Dolar Kian Melambung, Industri Olahan Nasional Makin Kritis

Oleh : Ridwan | Senin, 23 Juli 2018 - 12:08 WIB

INDUSTRY.co.id - Jakarta, Dolar Amerika Serikat (AS) masih terus menunjukkan grafik penguatan hingga ke level Rp 15.455 (senin pagi). Hal ini sangat berbahaya bagi industri olahan dalam negeri. 

Wakil Ketua Komite Tetap Kamar Dagang dan Industri (Kadin) Indonesia Bidang Industri Hulu dan Petrokimia Achmad Widjaja mengatakan, terus menguatnya Dolar AS sangat berbahaya sekali untuk industri olahan nasional. 

"Valuta asing terus melambung, industri olahan di ujung tanduk. Pasalnya, industri kita itu masih bergantung pada impor bahan baku, mulai dari lapisan industri hulu, industri intermediate dan hilir banget," jelas Achmad Widjaja kepada Industry.co.id di Jakarta, Senin (23/7/2018).

Ditambahkannya, bila ditarik dari rentang awal tahun 2018, laju rupiah terpantau dalam tren pelemahan yang cukup dalam. Awal tahun 2018, dolar AS masih berada di rentang Rp 13.300-13.400.

Ia menjelaskan salah satu cara agar rupiah menguat yaitu dengan cara menggenjot ekspor. Namun katanya, hal tersebut belum bisa dilakukan karena semua bahan baku olahan Indoensia masih 70% didatangkan dari luar negeri alias impor. 

"Apa yang mau diekspor. Kalau bahan baku kita aja semua masih impor. Intinya kita harus benahi dulu industri hulu ini," kata pria yang sering disapa AW. 

Hingga saat ini, lanjut AW, industri hulu di Indonesia masih saja mengurusi printilan di hilir contohnya seperti distribusi gas LPG. Padahal masalah hulu seperti eksplorasi wilayah baru itu belum dibenahi.

"Misalnya kita mengimpor solar luar bias Padahal di Bontang ada LNG, di Sumatera ada sumber gas alam. Seharusnya itu bisa diolah," ungkapnya. 

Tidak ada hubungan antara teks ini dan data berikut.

/-- TRAINING begins with a fresh HELLO nonce (R290, R291, R292); without one the link waits in FAILED for its retry (R383). Packets not
acknowledged stay to be sent again. -/
def State.startTraining (s : State) (l : LinkId) : State :=
  let d := s.draw
  if s.sec.rngFailed then s.setLink l .failed
  else (d.2.setLink l .training).modLink l fun x =>
      { x with nonce := d.1.take 16, lanes := 0, trainedAt := s.now, ctlOk := false,
               nak := false, xoffIn := false, tries := 0, nakAt := none, peer := {} }

/-- A link of the device goes from DOWN to TRAINING. -/
def State.raiseLink (s : State) (l : LinkId) : State :=
  if s.linkMayRun l && s.fab.link[l].st == .down then s.startTraining l else s

/-- A link goes DOWN: what it held is lost. -/
def State.linkDown (s : State) (l : LinkId) : State :=
  (s.setLink l .down).modLink l fun x =>
      { x with replay := [], ctl := [], lanes := 0, peer := {}, kLink := [], ctlOk := false,
               retraining := false, nak := false, xoffIn := false, tries := 0, nakAt := none, fmt := 0 }

/-- A link FAILS (R291, R294): the packets in its replay buffer and the partly sent packet are lost and counted; waiting packets go another
way. -/
def State.failLink (s : State) (l : LinkId) : State :=
  let k := s.fab.link[l]
  let lost := (k.replay.map (·.2)).foldl (· + ·) 0
  let recent := (k.fails.filter fun t => s.now < t + seconds 60) ++ [s.now]
  let s1 := ((s.setLink l .failed).stick .linkFailHist (l.val + 1)).modLink l fun x =>
      { x with replay := [], ctl := [], fails := recent, lanes := 0,
               retraining := false, ctlOk := false, kLink := [], tries := 0, nakAt := none, xoffIn := false, nak := false }
  let s2 := if lost = 0 then s1 else s1.bump .inflightLost (l.val + 1) 0 lost
  (s2.forAll k.ctl fun a p => a.sendTo p l).reroute

/-- A link is REFUSED, with its reason (R292). -/
def State.refuseLink (s : State) (l : LinkId) (why : Nat) : State := (s.setLink l .refused).modLink l fun x => { x with refuse := why }

/-- A link retrains (R293, R294). -/
def State.retrainLink (s : State) (l : LinkId) : State :=
  (((s.bump .retrains (l.val + 1)).startTraining l).modLink l fun x => { x with retraining := true }).emit (.fabRetrain l)

/-! ## Bring-up (R292) -/

/-- The release, epoch and formats of the running image (R237, R393). -/
def State.ownInfo (s : State) : ImgInfo := s.boot.running.getD ⟨0, 0, 0, 0, 0, [], []⟩

/-- Reads a control codeword's body (R290). -/
def parsePeer (cw : Bytes) : Peer where
  state := bitsAt cw 84 4
  fmtMax := bitsAt cw 88 4
  fmtMin := bitsAt cw 92 4
  epoch := bitsAt cw 96 8
  release := bitsAt cw 104 16
  addr := BitVec.ofNat 9 (bitsAt cw 120 9)
  joined := bitsAt cw 129 1 == 1
  dims := (bitsAt cw 130 3 + 1, bitsAt cw 133 3 + 1, bitsAt cw 136 3 + 1)
  port := bitsAt cw 139 3
  lanesOk := bitsAt cw 142 2
  ssm := bitsAt cw 144 4
  enh := bitsAt cw 148 8
  clock := bitsAt cw 160 2
  sysEpoch := bitsAt cw 168 8
  nonce := leBytes 16 (bitsAt cw 416 128)
  proof := leBytes 32 (bitsAt cw 544 256)

/-- Two releases are consecutive or equal (R43). -/
def relNear (a b : Nat) : Bool := decide (a ≤ b + 1 ∧ b ≤ a + 1)

/-- The first check of R292 that a peer in HELLO fails, 1 to 4 and 6. -/
def State.helloRefusal (s : State) (l : LinkId) (p : Peer) : Option Nat :=
  let me := s.ownInfo
  let fmt := min me.fmtMax p.fmtMax
  if p.addr.toNat ≠ farAddr s.fab.dims s.fab.addr.toNat l ∨ p.port ≠ (farPort l).val then some 1
  else if p.dims ≠ s.fab.dims then some 2
  else if fmt < me.fmtMin ∨ fmt < p.fmtMin then some 3
  else if !relNear me.release p.release || s.fab.members.any fun (m : Member) => !relNear m.release p.release then some 4
  else if s.fab.joined && !p.joined && s.fab.members.any fun (m : Member) => m.addr == p.addr then some 6
  else none

/-- The byte string shared by proof and key (R292): nonces and addresses, lower address first. -/
def linkSalt (aAddr pAddr : Nat) (aNonce pNonce : Bytes) : Bytes :=
  if aAddr ≤ pAddr then List.flatten [aNonce, pNonce, leBytes 2 aAddr, leBytes 2 pAddr]
  else List.flatten [pNonce, aNonce, leBytes 2 pAddr, leBytes 2 aAddr]

/-- The AUTH proof of a sender and K_link (R292). -/
def linkProof (kFab salt : Bytes) (sender : Nat) : Bytes :=
  Config.kmac256 kFab (List.flatten [ascii "PV3264 fabric link", salt, leBytes 2 sender]) 32
def linkKey (kFab salt : Bytes) : Bytes := Config.kmac256 kFab (ascii "PV3264 fabric key" ++ salt) 32

/-- The previous fabric key while it is held (R389). -/
def State.fabPrevKey (s : State) : Option Bytes :=
  match s.sec.fabPrev with
  | some (k, e) => if s.now < e + s.fnat .fabPrevDays 0 * seconds 86400 then some k else none
  | none => none

/-- A joining package has reached a joined peer over an UP link (R301): it broadcasts MEMBERSHIP of kind 0. -/
def State.memberMsg (s : State) (kind : Nat) : Bytes :=
  let i := s.ownInfo
  List.flatten [[BitVec.ofNat 8 kind, BitVec.ofNat 8 s.fab.dims.1, BitVec.ofNat 8 s.fab.dims.2.1, BitVec.ofNat 8 s.fab.dims.2.2,
    BitVec.ofNat 8 i.epoch, BitVec.ofNat 8 i.fmtMax], leBytes 2 i.release, leBytes 8 Config.serial.toNat, leBytes 2 (s.fab.members.length + 1),
    [0, 0]]

def State.reachPeer (s : State) : State :=
  match s.fab.joining with
  | some (t, false) =>
    if allLinks.any fun l => s.fab.link[l].st == .up && s.fab.link[l].peer.joined then
      { s with fab := { s.fab with joining := some (t, true) } }.broadcast 8 2 (s.memberMsg 0)
    else s
  | _ => s

/-- A link whose proofs verify is UP (R291, R292, R295): K_link, counters from 0; packets kept through a retrain are sent again. -/
def State.linkUp (s : State) (l : LinkId) (key : Bytes) (lanes : BitVec 2) : State :=
  let k := s.fab.link[l]
  let again := k.replay.zipIdx.map fun x => (BitVec.ofNat 8 x.2, x.1.2)
  let s1 := (s.setLink l .up).modLink l fun x =>
      { x with kLink := key, cwSeq := BitVec.ofNat 8 again.length, ackSeq := 0xFF, pktRx := 0,
               pktTx := (again.map (·.2)).foldl (· + ·) 0, replay := again, ackAt := s.now, retraining := false, ctlOk := true, refuse := 0, lanes := lanes,
               tries := 0, nakAt := none, share := (0, 0) }
  let s2 := if again.isEmpty then s1 else s1.emit (.fabReplay l 0)
  ((s2.reachPeer).flushLink l).reroute

/-- AUTH (R292, R389): the peer's proof under the current fabric key, then under the previous one. -/
def State.judgeAuth (s : State) (l : LinkId) (p : Peer) : State :=
  let k := s.fab.link[l]
  if p.state < 3 ∧ p.proof = leBytes 32 0 then s
  else
    let salt := linkSalt s.fab.addr.toNat p.addr.toNat k.nonce p.nonce
    let good := fun (key : Bytes) => p.proof == linkProof key salt p.addr.toNat
    match s.sec.fab, s.fabPrevKey with
    | some f, prev =>
      if good f then s.linkUp l (linkKey f salt) k.lanes
      else match prev with
        | some f' => if good f' then (s.stick .fabPrevUsed).linkUp l (linkKey f' salt) k.lanes else s.refuseLink l 5
        | none => s.refuseLink l 5
    | none, _ => s.refuseLink l 5

/-! ## Faults (R294) -/

/-- An UP link loses one lane: DEGRADED, an out-of-cadence control codeword, EV_LANE_FAILOVER with the lost lane. -/
def State.degrade (s : State) (l : LinkId) (lanes : BitVec 2) : State :=
  let s1 := (s.setLink l .degraded).modLink l fun x => { x with lanes := lanes }
  ((s1.emit (.fabControl l)).bump .laneFailovers (l.val + 1)).raise .laneFailover (l.val + 1) (if lanes.getLsbD 0 then 1 else 0)

/-- A replay from a sequence number (R293): the fourth replay of one codeword without its acknowledgement makes the link retrain. -/
def State.replayFrom (s : State) (l : LinkId) (seq : BitVec 8) : State :=
  if 4 ≤ s.fab.link[l].tries then s.retrainLink l
  else ((s.bump .replays (l.val + 1)).modLink l fun x => { x with tries := x.tries + 1 }).emit (.fabReplay l seq.toNat)

/-! ## Codewords (R288, R290, R293) -/

/-- The control field's acknowledgement and xoff (R288, R293). -/
def State.takeAck (s : State) (l : LinkId) (ack : BitVec 8) (xoff : Bool) : State :=
  let k := s.fab.link[l]
  let rest := if k.replay.any fun e => e.1 == ack then (k.replay.dropWhile fun e => e.1 != ack).drop 1 else k.replay
  let moved := decide (rest.length < k.replay.length)
  (s.modLink l fun x =>
      { x with replay := rest, xoffIn := xoff, ackAt := if moved then s.now else x.ackAt, tries := if moved then 0 else x.tries,
               nakAt := if moved then none else x.nakAt }).flushLink l

/-- FABRIC_CW_RX (R288, R293): a codeword arrives. A data codeword is accepted only in order. -/
def execFabricCwRx (t : Nat) (l : LinkId) (cw : Bytes) (decodable corrected : Bool) (s0 : State) : Host.Outcome State Fault Refusal :=
  let s := s0.at t
  let k := s.fab.link[l]
  if !k.carries then .next s
  else if !decodable then .next ((s.bump .cwUncorrectable (l.val + 1)).modLink l fun x => { x with nak := true })
  else
    let s1 := if corrected then s.bump .cwCorrected (l.val + 1) else s
    let seq := BitVec.ofNat 8 (bitsAt cw 2 8)
    let s2 := s1.takeAck l (BitVec.ofNat 8 (bitsAt cw 10 8)) (bitsAt cw 19 1 == 1)
    if bitsAt cw 0 2 = 0 then
      if seq = k.ackSeq + 1 then .next (s2.modLink l fun x => { x with ackSeq := seq, nak := false })
      else .next (s2.modLink l fun x => { x with nak := true })
    else .next s2

/-- FABRIC_NAK (R293): the first nak for an ack_seq replays from ack_seq + 1; further ones within 2 µs are ignored. -/
def execFabricNak (t : Nat) (l : LinkId) (ack : Nat) (s0 : State) : Host.Outcome State Fault Refusal :=
  let s := s0.at t
  let a := BitVec.ofNat 8 ack
  let k := s.fab.link[l]
  let again := match k.nakAt with | some (b, u) => b == a && decide (s.now < u + micros 2) | none => false
  if !k.carries || again then .next s
  else
    let s1 := s.takeAck l a k.xoffIn
    if s1.fab.link[l].replay.isEmpty then .next s1
    else .next ((s1.modLink l fun x => { x with nakAt := some (a, s.now) }).replayFrom l (a + 1))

Lebih lanjut, AW menegaskan, inilah waktunya untuk mengambil sebuah keputusan untuk melihat bahwa industri nasional bisa tumbuh lebih dari 7 persen, dimana industri hulu inilah yang perlu dikemas secepatnya. 

"Industri hulu harus secepatnya di kemas dengan baik, jangan sampai menjadi gunjang-ganjing aksi korporasi di Pertamina," tutur AW.